Post Traumatic by Mike Shinoda: Why I Love and Hate This Album At The Same Time

in #music6 years ago (edited)



Post Traumatic

First of all, I love Linkin Park. This band was with me during the darkest times in my teenage days. With the passing of Chester Bennington due to suicide, my soul was shattered. I don't even know how to describe it. It was just painful. Well, he struggled with depression and trauma... and I am suffering with it too. I'm gonna lie if I say that I didn't think that I am likely going to end up the same way. And that's the time when I realized I need to fix things about myself.

Days after my birthday, Linkin Park's Mike Shinoda released three songs. From the name of the EP, I knew this was going to be intense for me. I prepared myself and listened to the first song.


Place To Start


'Cause I'm tired of the fear that I can't control this
I'm tired of feeling like every next step's hopeless
I'm tired of being scared what I build might break apart
I don't want to know the end, all I want is a place to start

Okay, a very nice way to start everything. It did hurt a bit but gave me hope that I, too, can have a place to start. I love how the video sheds a light directly at us.


Over Again

This song stabbed me in my chest. This gave me an instant flashback.


Sometimes / sometimes you don’t say goodbye once
You say goodbye over and over and over again
Over and over and over again

He was talking about Chester here but I couldn't help but think about my own past with these words. It was too painful I had to pause the song and well, just let my tears fall out. That was all I can do. I had no one to talk to but myself.
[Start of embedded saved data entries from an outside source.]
-- ==== Sys2Proof/Machine/PowerCtl.lean ====
section
/-! DEFINITION. Power and current (R387 to R392), and the windows of the damper (R306, R389). -/

namespace Sys2Proof.Machine

open Sys2Proof

/-- The full reserve in µJ (R388). -/
def reserveFull : Nat := 500000

/-- The reserve at which the alarm clears in µJ (R388). -/
def reserveHalf : Nat := 250000

/-- The cap that the step holds the power to, 100 W below PWR_CAP until the reserve is full (R388). -/
def Power.capt (w : Power) : Nat := if w.reserve = reserveFull then w.cap else w.cap - 100

/-- The reserve after a period of module power `p` in W and ballast energy `eb` in µJ (R388). -/
def Power.nextReserve (w : Power) (p eb : Nat) : Nat :=
  if w.cap < p then w.reserve - eb else min reserveFull (w.reserve + (w.cap - p) * 10)

/-- The throttle factor after a period that leaves the reserve `r` (R388). -/
def Power.nextF (w : Power) (p r : Nat) : Nat :=
  if r = 0 then 1
  else if w.capt < p then max 1 (w.f - (w.f * (p - w.capt) + p - 1) / p)
  else if p < w.capt - 50 && !(w.alarm && r < reserveHalf) then min 256 (w.f + 8)
  else w.f

/-- The kiln controller's step at the end of a control period (R388). -/
def Power.period (w : Power) (p eb : Nat) : Power :=
  let r := w.nextReserve p eb
  { w with
    reserve := r
    f := w.nextF p r
    alarm := (w.alarm || r = 0) && r < reserveHalf
    last := p % 2 ^ 16 }

/-- CONTROL_PERIOD (R388, R392): the step, and POWER_ALARM once when the reserve reaches 0. A hand-over of the firmware
leaves f as it stands (R405). -/
def execControlPeriod (p eb : Nat) (s : State) : Host.Outcome State Fault Refusal :=
  let w := s.power.period p eb
  let s1 := { s with power := if s.trust.fwState = 3 then { w with f := s.power.f } else w }
  .next (if w.reserve = 0 && !s.power.alarm then
    s1.report 0xB0 none 0 ones (w64 (p % 2 ^ 16) ||| place s.power.cap 16) (w64 eb) 0 else s1)

/-- The tiles of a core on which ballast may run: those with a configuration, and those that wait for its end to be gated. -/
def State.ballastTiles (s : State) (c : Nat) : List Nat :=
  (s.tiles.filter fun t => tileCore t.1 = c && !t.2.gated && (t.2.block.isSome || t.2.gateDue)).map (·.1)

/-- Ballast shared out over tiles from the lowest index on, each in the cycles of the slice in which its engine ran no macro of its
own (R391). -/
def State.shareBallast (s : State) (n : Nat) : List Nat → State
  | [] => s
  | k :: ks =>
    let b := min n (32 - (s.tile k).eng.macros)
    (s.setTile k ((s.tile k).modEng fun e => { e with ballast := b, macros := 0 })).shareBallast (n - b) ks

/-- The tiles of a core that are due to be gated are gated. -/
def State.gateDueTiles (s : State) (c : Nat) : State :=
  ((s.tiles.filter fun t => tileCore t.1 = c && t.2.gateDue).map (·.1)).foldl State.gateNow s

/-- BALLAST_SLICE (R390, R391): a slice of 32 cycles of a core ends; ballast has raised its load to the floor. Once the core's
ballast has ended, the tiles that waited for it are gated. -/
def execBallastSlice (core : Fin 64) (s : State) : Host.Outcome State Fault Refusal :=
  let k := s.core core.val
  if k.cyc % 32 ≠ 0 then .next s
  else
    let floor := k.lastLoad - Config.pwrSlope
    let amount := floor - k.load
    let s1 := (s.shareBallast amount (s.ballastTiles core.val)).setCore core.val { k with
      lastLoad := max k.load floor
      ballast := amount
      load := 0 }
    .next (if amount = 0 then s1.gateDueTiles core.val else s1)

/-- A region's next damper window (R306, R389): the limits in force change, and the tokens that wait are admitted first,
in the order in which they reached the damper. -/
def Region.nextWindow (r : Region) (n w : Nat) : Region :=
  let passing := if n = 0 then [] else r.dampWait.take n
  { r with
    winAt := r.winAt + r.dampW
    dampN := n
    dampW := w
    admitted := passing.length
    dampWait := if n = 0 then [] else r.dampWait.drop n
    dampOk := if n = 0 then [] else r.dampOk ++ passing }

/-- DAMPER_WINDOW (R306, R389): the window of a region whose block is resident has run out. -/
def execDamperWindow (rid : Nat) (s : State) : Host.Outcome State Fault Refusal :=
  match Tab.get? s.regions rid with
  | some r => match r.resident with
    | some bid =>
      if r.cyc s < r.winAt + r.dampW then .next s
      else
        let d := s.damperOf ((Tab.get? s.blocks bid).elim 0 (·.job))
        .next (s.setRegion rid (r.nextWindow d.1 d.2))
    | none => .next s
  | none => .next s

end Sys2Proof.Machine
end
When the event is happening over and over again inside your head and you feel like you are still living in it. Again and again. It never ends.


Watching As I Fall


Still upset from shit that’s 15 years old
I don’t know what it takes to make me let go

Ah, yes. I am still upset from shit that's 12 years old. Nobody knows how we could let it go. Again, made my heart broke. I knew I was going to be hurt by these lyrics but I felt alive again with the pain.

The video is a beautiful mess. Chaotic, exactly how I feel inside.

Months later, Mike released the Post Traumatic album.


Nothing Makes Sense Anymore


I used to know where the bottom was
Somewhere far under the ocean waves
Up on a ledge I was looking down
It was far enough to keep me safe
But the ground was cracked open
Threw me in the ocean
Cast me out away at sea
And the waves are still breaking
Now that I awaken
No one’s left to answer me

....I was a bubbly and adventurous kid back then... then it happened...
That was all I could think of while listening to this song. Lyrics were so perfectly written. So deep.



And this song was my inspiration for this painting. See the whole post here.


About You

Finally some rap. Heavy beats and lyrics. Painful throws with the words but we can see he is recovering. I was a bit relieved.


Brooding - Instrumental

He was falling but in reverse. About to drown but didn't. He's standing up. No lyrics this time but damn, you know what's going on. Very symbolic video. Genius.


Promises I Can't Keep


I had so much certainty
Till that moment I lost control
And I’ve tried but it never was up to me
I’ve got no worse enemy
Than the fear of what’s still unknown
And the time’s come to realize there will be
Promises I can’t keep

It's so disappointing when you had high expectations of yourself... that you think you could do it with ease... then something happens and everything just crashes down.


Crossing A Line

This song is one of my favorites in this album. So raw. I can see him finally getting better...and it made me feel better too.


I got demons inside me / so I’m faced with a choice
Either try to ignore them / or I give them a voice

This lyric made me remember what I learned after my therapy - that I have control over my mind. That I am more powerful and it's up to me to allow them to destroy me or to just cover my ears and ignore the voices.

But to get there means crossing a line
So I’m crossing a line

Going out of the dark is a very hard journey and I'm glad his music is here to guide me.

Hold It Together



Trying to act normal / so they won't know that
I’m just trying to hold my shit together / together darling

This song has some lighter vibe, perfectly captured the masking of struggles. This makes me want to move my body with the beat while wearing black clothes. My life in one song, yes.


Ghosts



And when the lights go down
I see things I can’t explain
Calling out my name
The lights go down
Holding every memory close
Tonight is for our ghosts
Ghosts

This song reminds me of my childhood and how I badly want to go back there. I don't care if I have to experience the event again as long as I can prevent things from happening. But like the song said, I can't bring back how it used to be...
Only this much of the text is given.